Your instructions: Word for word, transcribe the data below from the line with "let vs ← vsM c" to the line with "def selLanes (m", keeping both of those lines.

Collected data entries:
------------------------
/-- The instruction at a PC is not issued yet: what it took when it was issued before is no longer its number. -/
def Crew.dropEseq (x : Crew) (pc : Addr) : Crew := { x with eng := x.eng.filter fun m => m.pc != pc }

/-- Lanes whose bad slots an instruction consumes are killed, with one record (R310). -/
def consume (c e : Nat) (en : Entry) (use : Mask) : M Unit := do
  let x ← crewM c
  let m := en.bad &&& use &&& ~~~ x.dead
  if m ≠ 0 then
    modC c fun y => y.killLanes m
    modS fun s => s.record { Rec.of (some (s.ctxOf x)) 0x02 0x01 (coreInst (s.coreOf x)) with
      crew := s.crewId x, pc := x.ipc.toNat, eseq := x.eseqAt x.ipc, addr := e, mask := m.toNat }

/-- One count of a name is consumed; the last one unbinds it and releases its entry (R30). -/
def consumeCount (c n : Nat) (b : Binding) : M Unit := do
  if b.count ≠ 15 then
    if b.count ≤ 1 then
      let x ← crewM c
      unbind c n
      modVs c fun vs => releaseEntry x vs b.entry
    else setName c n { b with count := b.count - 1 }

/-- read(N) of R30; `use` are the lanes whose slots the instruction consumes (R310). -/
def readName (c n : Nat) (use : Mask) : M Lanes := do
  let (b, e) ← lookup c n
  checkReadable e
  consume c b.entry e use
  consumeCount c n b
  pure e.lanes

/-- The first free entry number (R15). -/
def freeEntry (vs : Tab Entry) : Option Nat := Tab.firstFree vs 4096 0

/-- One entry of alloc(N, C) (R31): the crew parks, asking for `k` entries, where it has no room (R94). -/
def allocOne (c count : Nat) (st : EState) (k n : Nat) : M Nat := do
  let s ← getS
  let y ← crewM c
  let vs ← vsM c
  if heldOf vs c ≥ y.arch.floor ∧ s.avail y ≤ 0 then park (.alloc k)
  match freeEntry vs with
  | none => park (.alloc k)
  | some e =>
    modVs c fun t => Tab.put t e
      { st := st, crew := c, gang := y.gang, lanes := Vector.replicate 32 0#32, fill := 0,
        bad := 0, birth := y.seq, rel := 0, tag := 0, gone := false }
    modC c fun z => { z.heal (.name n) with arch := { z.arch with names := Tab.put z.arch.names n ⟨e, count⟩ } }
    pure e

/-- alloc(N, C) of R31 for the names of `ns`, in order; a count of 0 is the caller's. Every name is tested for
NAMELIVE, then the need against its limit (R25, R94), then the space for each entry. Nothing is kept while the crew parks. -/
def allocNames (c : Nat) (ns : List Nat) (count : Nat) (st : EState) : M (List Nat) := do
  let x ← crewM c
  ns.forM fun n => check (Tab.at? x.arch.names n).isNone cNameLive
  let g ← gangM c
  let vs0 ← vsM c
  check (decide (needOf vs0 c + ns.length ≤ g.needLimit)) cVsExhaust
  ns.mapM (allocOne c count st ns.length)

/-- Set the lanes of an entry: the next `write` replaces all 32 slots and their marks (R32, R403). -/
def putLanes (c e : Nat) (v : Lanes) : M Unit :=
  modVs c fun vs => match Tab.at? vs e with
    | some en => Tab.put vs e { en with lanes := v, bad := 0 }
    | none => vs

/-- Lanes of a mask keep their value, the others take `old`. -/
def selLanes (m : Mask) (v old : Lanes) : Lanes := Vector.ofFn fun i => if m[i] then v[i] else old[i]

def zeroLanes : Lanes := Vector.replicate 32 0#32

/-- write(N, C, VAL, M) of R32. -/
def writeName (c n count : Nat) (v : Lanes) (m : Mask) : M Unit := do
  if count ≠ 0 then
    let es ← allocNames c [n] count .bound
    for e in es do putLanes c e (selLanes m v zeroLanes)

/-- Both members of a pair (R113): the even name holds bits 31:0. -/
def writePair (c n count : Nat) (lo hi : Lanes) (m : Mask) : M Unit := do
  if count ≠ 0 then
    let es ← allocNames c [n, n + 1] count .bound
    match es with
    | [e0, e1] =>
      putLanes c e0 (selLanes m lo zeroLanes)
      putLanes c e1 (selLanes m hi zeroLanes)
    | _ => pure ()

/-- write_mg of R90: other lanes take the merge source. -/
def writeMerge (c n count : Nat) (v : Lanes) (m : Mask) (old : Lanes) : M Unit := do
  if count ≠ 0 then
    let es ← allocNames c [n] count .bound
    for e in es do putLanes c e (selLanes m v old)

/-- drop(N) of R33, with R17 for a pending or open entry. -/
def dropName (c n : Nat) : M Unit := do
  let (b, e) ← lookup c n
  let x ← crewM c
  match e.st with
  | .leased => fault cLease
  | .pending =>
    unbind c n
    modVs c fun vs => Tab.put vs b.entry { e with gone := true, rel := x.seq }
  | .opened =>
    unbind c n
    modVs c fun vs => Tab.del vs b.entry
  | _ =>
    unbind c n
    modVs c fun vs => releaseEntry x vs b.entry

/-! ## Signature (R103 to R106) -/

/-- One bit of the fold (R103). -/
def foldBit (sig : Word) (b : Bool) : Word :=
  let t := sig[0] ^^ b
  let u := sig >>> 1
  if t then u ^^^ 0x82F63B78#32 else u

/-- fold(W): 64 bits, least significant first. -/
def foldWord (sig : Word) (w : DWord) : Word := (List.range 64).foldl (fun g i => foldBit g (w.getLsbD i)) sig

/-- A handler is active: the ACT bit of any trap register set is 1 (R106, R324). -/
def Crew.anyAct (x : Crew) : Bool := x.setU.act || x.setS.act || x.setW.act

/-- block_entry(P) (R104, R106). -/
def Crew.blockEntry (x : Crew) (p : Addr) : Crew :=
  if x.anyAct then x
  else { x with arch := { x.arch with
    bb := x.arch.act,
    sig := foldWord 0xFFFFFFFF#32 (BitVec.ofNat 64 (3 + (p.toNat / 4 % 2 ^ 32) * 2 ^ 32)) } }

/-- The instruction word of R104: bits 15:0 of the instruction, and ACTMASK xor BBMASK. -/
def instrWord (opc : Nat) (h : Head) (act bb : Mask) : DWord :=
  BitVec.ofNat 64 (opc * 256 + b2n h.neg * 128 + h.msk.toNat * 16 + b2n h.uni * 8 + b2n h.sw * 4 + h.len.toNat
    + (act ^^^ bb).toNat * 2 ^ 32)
------------------------
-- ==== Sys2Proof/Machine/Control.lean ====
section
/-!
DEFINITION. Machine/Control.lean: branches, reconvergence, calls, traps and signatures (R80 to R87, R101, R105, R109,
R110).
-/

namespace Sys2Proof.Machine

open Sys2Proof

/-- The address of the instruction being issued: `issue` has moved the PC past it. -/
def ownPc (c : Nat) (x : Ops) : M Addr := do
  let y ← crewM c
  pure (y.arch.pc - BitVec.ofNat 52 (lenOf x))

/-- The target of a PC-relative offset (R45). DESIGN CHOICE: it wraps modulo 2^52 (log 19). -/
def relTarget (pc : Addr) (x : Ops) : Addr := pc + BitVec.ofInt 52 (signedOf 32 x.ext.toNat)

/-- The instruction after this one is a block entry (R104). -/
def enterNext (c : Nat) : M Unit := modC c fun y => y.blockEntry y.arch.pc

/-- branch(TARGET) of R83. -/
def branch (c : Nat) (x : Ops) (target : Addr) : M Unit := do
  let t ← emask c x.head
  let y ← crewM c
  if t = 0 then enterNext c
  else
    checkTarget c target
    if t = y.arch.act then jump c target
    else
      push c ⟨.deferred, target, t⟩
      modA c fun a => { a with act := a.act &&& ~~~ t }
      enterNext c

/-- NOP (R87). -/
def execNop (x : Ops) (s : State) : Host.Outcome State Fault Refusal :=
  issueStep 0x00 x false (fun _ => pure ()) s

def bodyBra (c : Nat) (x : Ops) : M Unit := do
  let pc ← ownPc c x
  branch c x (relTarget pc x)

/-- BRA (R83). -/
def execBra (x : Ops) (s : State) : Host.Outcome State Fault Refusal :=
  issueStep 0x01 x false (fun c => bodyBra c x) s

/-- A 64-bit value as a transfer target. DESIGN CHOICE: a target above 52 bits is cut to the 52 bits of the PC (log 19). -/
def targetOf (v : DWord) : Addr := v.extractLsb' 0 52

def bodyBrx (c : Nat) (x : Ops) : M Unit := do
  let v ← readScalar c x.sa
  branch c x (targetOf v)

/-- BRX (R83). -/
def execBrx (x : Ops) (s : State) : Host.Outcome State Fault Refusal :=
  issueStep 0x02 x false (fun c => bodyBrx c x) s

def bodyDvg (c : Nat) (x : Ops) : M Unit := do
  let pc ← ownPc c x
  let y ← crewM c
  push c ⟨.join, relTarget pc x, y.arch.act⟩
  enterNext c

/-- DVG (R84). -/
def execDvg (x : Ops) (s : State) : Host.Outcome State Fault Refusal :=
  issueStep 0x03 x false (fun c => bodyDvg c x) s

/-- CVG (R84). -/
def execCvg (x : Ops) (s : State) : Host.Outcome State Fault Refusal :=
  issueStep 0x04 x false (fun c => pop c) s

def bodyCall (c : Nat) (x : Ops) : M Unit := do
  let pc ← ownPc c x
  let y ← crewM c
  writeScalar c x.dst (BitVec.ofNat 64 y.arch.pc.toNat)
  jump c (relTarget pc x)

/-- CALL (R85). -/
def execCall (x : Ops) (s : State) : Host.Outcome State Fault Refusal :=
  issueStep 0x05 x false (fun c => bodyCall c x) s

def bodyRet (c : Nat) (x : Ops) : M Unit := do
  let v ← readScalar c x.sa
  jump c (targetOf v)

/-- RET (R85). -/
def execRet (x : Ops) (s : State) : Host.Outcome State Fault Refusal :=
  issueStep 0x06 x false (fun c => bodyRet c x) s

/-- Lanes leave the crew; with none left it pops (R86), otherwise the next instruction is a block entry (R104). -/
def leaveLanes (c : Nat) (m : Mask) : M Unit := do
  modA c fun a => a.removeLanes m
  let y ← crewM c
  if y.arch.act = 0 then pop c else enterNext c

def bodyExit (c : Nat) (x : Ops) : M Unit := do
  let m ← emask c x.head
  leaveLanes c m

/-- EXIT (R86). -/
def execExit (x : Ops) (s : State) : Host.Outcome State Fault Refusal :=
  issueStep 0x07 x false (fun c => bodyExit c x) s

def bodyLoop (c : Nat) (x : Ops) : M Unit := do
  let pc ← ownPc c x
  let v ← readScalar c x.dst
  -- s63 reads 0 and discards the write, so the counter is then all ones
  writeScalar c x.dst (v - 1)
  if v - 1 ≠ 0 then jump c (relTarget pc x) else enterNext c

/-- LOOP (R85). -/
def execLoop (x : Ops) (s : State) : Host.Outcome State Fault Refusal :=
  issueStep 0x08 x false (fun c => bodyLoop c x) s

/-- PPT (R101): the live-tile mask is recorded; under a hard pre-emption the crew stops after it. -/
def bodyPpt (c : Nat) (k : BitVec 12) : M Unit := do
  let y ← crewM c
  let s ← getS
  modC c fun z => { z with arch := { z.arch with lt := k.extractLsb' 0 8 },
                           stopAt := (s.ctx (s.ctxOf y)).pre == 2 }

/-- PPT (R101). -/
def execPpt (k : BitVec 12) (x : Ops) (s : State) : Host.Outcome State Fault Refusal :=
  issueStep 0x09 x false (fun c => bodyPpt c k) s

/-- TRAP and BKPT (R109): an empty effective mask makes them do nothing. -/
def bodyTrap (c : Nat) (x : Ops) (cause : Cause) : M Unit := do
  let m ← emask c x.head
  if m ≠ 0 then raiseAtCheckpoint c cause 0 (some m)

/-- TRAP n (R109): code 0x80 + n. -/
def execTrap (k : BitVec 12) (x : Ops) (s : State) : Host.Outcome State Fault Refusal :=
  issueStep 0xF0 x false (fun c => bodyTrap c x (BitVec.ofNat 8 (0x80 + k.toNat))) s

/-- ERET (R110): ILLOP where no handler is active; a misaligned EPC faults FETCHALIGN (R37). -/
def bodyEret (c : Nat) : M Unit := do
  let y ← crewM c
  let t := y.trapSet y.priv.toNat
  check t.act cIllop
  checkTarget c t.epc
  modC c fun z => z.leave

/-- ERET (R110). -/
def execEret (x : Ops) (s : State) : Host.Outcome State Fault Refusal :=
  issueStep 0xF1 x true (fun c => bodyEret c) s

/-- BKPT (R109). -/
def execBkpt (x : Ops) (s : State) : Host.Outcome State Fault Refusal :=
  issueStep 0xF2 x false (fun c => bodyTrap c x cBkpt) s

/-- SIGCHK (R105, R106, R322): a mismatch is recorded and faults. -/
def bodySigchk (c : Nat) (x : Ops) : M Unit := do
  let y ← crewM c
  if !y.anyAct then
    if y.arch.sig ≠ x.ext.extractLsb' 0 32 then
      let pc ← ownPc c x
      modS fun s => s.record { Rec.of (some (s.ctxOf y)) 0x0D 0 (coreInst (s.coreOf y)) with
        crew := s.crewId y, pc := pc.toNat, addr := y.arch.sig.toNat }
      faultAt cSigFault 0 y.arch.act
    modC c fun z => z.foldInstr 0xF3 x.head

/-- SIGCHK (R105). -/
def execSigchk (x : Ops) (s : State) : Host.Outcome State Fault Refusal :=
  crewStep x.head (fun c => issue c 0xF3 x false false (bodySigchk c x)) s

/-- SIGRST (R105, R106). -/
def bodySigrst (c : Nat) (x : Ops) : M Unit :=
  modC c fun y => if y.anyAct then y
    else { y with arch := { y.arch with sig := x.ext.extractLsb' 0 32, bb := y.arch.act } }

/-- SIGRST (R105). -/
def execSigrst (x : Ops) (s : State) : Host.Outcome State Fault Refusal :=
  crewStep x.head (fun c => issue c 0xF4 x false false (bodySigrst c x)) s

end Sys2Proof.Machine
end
------------------------
Response to the task:
  let vs ← vsM c
  if heldOf vs c ≥ y.arch.floor ∧ s.avail y ≤ 0 then park (.alloc k)
  match freeEntry vs with
  | none => park (.alloc k)
  | some e =>
    modVs c fun t => Tab.put t e
      { st := st, crew := c, gang := y.gang, lanes := Vector.replicate 32 0#32, fill := 0,
        bad := 0, birth := y.seq, rel := 0, tag := 0, gone := false }
    modC c fun z => { z.heal (.name n) with arch := { z.arch with names := Tab.put z.arch.names n ⟨e, count⟩ } }
    pure e

/-- alloc(N, C) of R31 for the names of `ns`, in order; a count of 0 is the caller's. Every name is tested for
NAMELIVE, then the need against its limit (R25, R94), then the space for each entry. Nothing is kept while the crew parks. -/
def allocNames (c : Nat) (ns : List Nat) (count : Nat) (st : EState) : M (List Nat) := do
  let x ← crewM c
  ns.forM fun n => check (Tab.at? x.arch.names n).isNone cNameLive
  let g ← gangM c
  let vs0 ← vsM c
  check (decide (needOf vs0 c + ns.length ≤ g.needLimit)) cVsExhaust
  ns.mapM (allocOne c count st ns.length)

/-- Set the lanes of an entry: the next `write` replaces all 32 slots and their marks (R32, R403). -/
def putLanes (c e : Nat) (v : Lanes) : M Unit :=
  modVs c fun vs => match Tab.at? vs e with
    | some en => Tab.put vs e { en with lanes := v, bad := 0 }
    | none => vs

/-- Lanes of a mask keep their value, the others take `old`. -/
def selLanes (m : Mask) (v old : Lanes) : Lanes := Vector.ofFn fun i => if m[i] then v[i] else old[i]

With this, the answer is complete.